Plenty of us complain about data quality, or worry our data isn’t good enough for analytics. But what do we mean when we say “data quality”?
When I was in business school, we defined quality as fitness for an intended purpose. For instance, a broom handle may be a high quality item for when you’re sweeping floors, but a low quality item for when you’re hitting a baseball.
In this sense, quality data is data that fits your intended analysis. There are five aspects of data quality that comprise fitness for analysis: relevance, accuracy, completeness, recency and cleanliness.
Quality data is relevant. Your data should describe or pertain to the time period, location and / or population that comprise and affect what you are analyzing. It should also be directly related to the goals of your analysis. For instance, if your analytics project is intended to reduce manufacturing waste, then your data should measure defects in raw materials and finished goods, plus products returned from the distribution channel.
How do you know if your data is relevant? You’ll notice more if it’s not relevant. In that case, you analysis will yields results that are unrelated to your problem or just don’t make sense.
What if your data is not relevant? You will need to generate or acquire data that is relevant.
Quality data is accurate. Your data needs to accurately reflect or correspond to what you’re measuring, to the required level of measurement. It should also be free of typos, transpositions, and other inaccuracies of data entry and classification.
How do you know if your data is accurate? Your data will pass spelling checks, check sums, spot checks and other measures of internal accuracy and consistency.
What if your data is not accurate? You’ll need to either fix your data, or generate or acquire new data. But you need to work only on data that is related to the analysis that you’re trying to perform.
Quality data is complete. Complete data measures or describes all the relevant aspects of the problem you’re trying to solve. It encompasses the total population, time period and/or geographic area that you’re studying. There are no items missing from series.
How do you know if your data is complete? You’ll notice more if it’s not complete. In that case, you’ll find yourself redoing calculation and analyses to fill in the gaps you’ve discovered. Discovering and filling gaps can be good for data quality, but can be time-consuming and frustrating.
What if your data is not complete? You have a choice. You can decide that it’s complete enough to base a decision upon, or you can acquire or generate additional data to round out your data set.
Quality data is recent. Recent data reflects the current state of a measurement. Recency is measured relative to the problem you’re trying to solve. Recent geological data will be much older than recent stock market data. Disparate data sets that are related to the problem you’re addressing can have difference levels of recency.
How do you know if your data is recent? Your data should carry some sort of time stamp. Some data might seem old, like census data, and yet be the most recent, relevant data that you can apply.
What if your data is not recent? You can take new measurements if recency is an issue. You could re-measure a portion of your data and see if it varies significantly from your existing data.

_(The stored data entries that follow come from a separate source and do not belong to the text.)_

-- ==== Sys2Proof/Tests/Slice0.lean ====
section
/-!
SUPPORT. Tests: well-formedness, decoding, and for every statement a state and operands that meet its hypotheses together.  Expected
words and values come from the samples and tables of the spec.
-/
namespace Sys2Proof.Tests

set_option Elab.async false

open Sys2Proof Sys2Proof.Machine

/-! ## Well-formedness: an ill-formed term for each check -/

/-- Table 5-3: the exact conversions take f = 0 only. -/
theorem test_wf_cvt : [Instr.cvt (.v 0) (.v 2) .bf16f32 .rz false, .cvt (.v 0) (.v 2) .e4m3f32 .ru false, .cvt (.v 0) (.v 2) .e5m2f32 .rd false].all
    (fun i => !i.wf) = true := by decide

/-- R110: b is used by `copysign` alone. -/
theorem test_wf_fsgn : (Instr.fsgn (.v 0) (.v 1) (.v 2) .neg false).wf = false := by decide

/-- R126: `elect` uses no a. -/
theorem test_wf_vote : (Instr.vote (.v 0) (.v 1) .elect false).wf = false := by decide

/-- R120: clr is valid with code 0x10 only. -/
theorem test_wf_rdsr : (Instr.rdsr (.v 0) .lane true false).wf = false := by decide

/-- R249, R250: no promotion in `stl` and a releasing fence. -/
theorem test_wf_release : [Instr.stl (.v 0) (.v 2) .z .diepro false, .stl (.v 0) (.v 2) .z .devpro false, .fenceRel .diepro false,
    .fenceRel .devpro false].all (fun i => !i.wf) = true := by decide

/-! ## Decoding -/

/-- Each word is the first word of the instruction beside it. -/
def reads (l : List (Nat × Instr)) : Bool := l.all fun e => decide (decodeTableWord 32 e.1 = some e.2)

/-- Words that decode to an instruction with literals. -/
def readsWords (l : List Word) (i : Instr) : Bool :=
  match decode (wordsBytes l) with
  | .ok x => decide (x = (i, []))
  | .error _ => false

/-- Words with literals, and reserved words. -/
theorem test_decode_literals :
    readsWords [0x1C03E7E0, 0x00000000, 0xF0000000] (.add64 (.v 0) .z (.lit64 0xF000000000000000) .add false) = true ∧
    readsWords [0xC1F3FFC0, 0xFFFFFFFF] (.pbind (.lit32 0xFFFFFFFF) .z false) = true ∧
    readsWords [0xCBF3F840, 0xB3333333] (.pctlDraw .z (.lit32 0xB3333333) false) = true ∧
    decodeTableWord 32 0xAFF3E7C0 = none ∧ decodeTableWord 32 0x5E000000 = none := by decide

/-- Eight facts in front of others. -/
theorem join8 {a b c d e f g h r : Prop} (l : a ∧ b ∧ c ∧ d ∧ e ∧ f ∧ g ∧ h) (k : r) : a ∧ b ∧ c ∧ d ∧ e ∧ f ∧ g ∧ h ∧ r :=
  ⟨l.1, l.2.1, l.2.2.1, l.2.2.2.1, l.2.2.2.2.1, l.2.2.2.2.2.1, l.2.2.2.2.2.2.1, l.2.2.2.2.2.2.2, k⟩

/-- Words of the spec's samples and of its tables: integer. -/
theorem test_decode_integer : reads [
  (0x020C0801, .iadd (.v 3) (.v 1) (.v 0) true),
  (0x04143070, .isub (.v 5) (.v 6) (.v 7) false),
  (0x06143075, .imul (.v 5) (.v 6) (.v 7) .hin true),
  (0x08143072, .imad (.v 5) (.v 6) (.v 7) .w64 false),
  (0x0A143076, .imnx (.v 5) (.v 6) (.v 7) .nmax false),
  (0x0C143072, .and (.v 5) (.v 6) (.v 7) true false),
  (0x0E143070, .or (.v 5) (.v 6) (.v 7) false false),
  (0x10143073, .xor (.v 5) (.v 6) (.v 7) true true),
  (0x12143070, .shl (.v 5) (.v 6) (.v 7) false),
  (0x14143072, .shr (.v 5) (.v 6) (.v 7) true false),
  (0x16143072, .bfx (.v 5) (.v 6) (.v 7) true false),
  (0x18143070, .bfi (.v 5) (.v 6) (.v 7) false),
  (0x1A1437C6, .bits (.v 5) (.v 6) .brev false),
  (0x1C143078, .add64 (.v 5) (.v 6) (.v 7) .x16 false),
  (0x1E03FFFA, .movi (.v 0) (-3) false),
  (0x00000001, .nop true)] = true := by decide

/-- Words of the spec's samples and of its tables: float. -/
theorem test_decode_float : reads [
  (0x202C5990, .fadd (.v 11) (.v 11) (.v 25) .rn false),
  (0x22605170, .fsub (.v 24) (.v 10) (.v 23) .rn false),
  (0x242C5980, .fmul (.v 11) (.v 11) (.v 24) .rn false),
  (0x26B962D0, .ffma (.v 46) (.v 44) (.v 45) .rn false),
  (0x285C5162, .fmnx (.v 23) (.v 10) (.v 22) .max false),
  (0x2A1437C4, .frcp (.v 5) (.v 6) .rsqrt false),
  (0x2C60C7C0, .fex (.v 24) (.v 24) .exp2 false),
  (0x2E143076, .fscl (.v 5) (.v 6) (.v 7) .rd false),
  (0x301437C0, .fcls (.v 5) (.v 6) false),
  (0x32143072, .bfadd (.v 5) (.v 6) (.v 7) .rz false),
  (0x34143074, .bfmul (.v 5) (.v 6) (.v 7) .ru false),
  (0x36143076, .bffma (.v 5) (.v 6) (.v 7) .rd false),
  (0x38143072, .fdot2 (.v 5) (.v 6) (.v 7) .rz false),
  (0x3A5CB9D0, .fdiv (.v 23) (.v 23) (.v 29) .rn false),
  (0x3C143074, .fsgn (.v 5) (.v 6) (.v 7) .copysign false),
  (0x3E1437C6, .frnd (.v 5) (.v 6) .floor false)] = true := by decide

Quality data is clean. Clean data is free of duplicate values. The data is organized, standardized, structured and labelled or documented to the extent possible. Most data in the world is unstructured, in that it doesn’t fit into the neat fields of a data table. Think social media, emails, reports, videos and images. Still, even unstructured data can be in a well-documented and standardized format.
How do you know if your data is clean? In part, it will just look clean. You won’t find other data-dependent tasks interrupted by impromptu data cleaning. Also, your counts will be accurate because there are no duplicates.
What if your data is not clean? Use ETL (extract, transform, load) or de-duping tools. Normalize data when different terms or values are used to represent the same information. Make data as consistent as possible in terms of labels, categories, time stamps and other types of structures.
The next time you catch someone, including me or possibly yourself, complaining about data quality, take a moment to dive deeper into these five characteristics of data quality. Getting more specific about quality helps you pinpoint tangible problems with specific solutions that you can implement.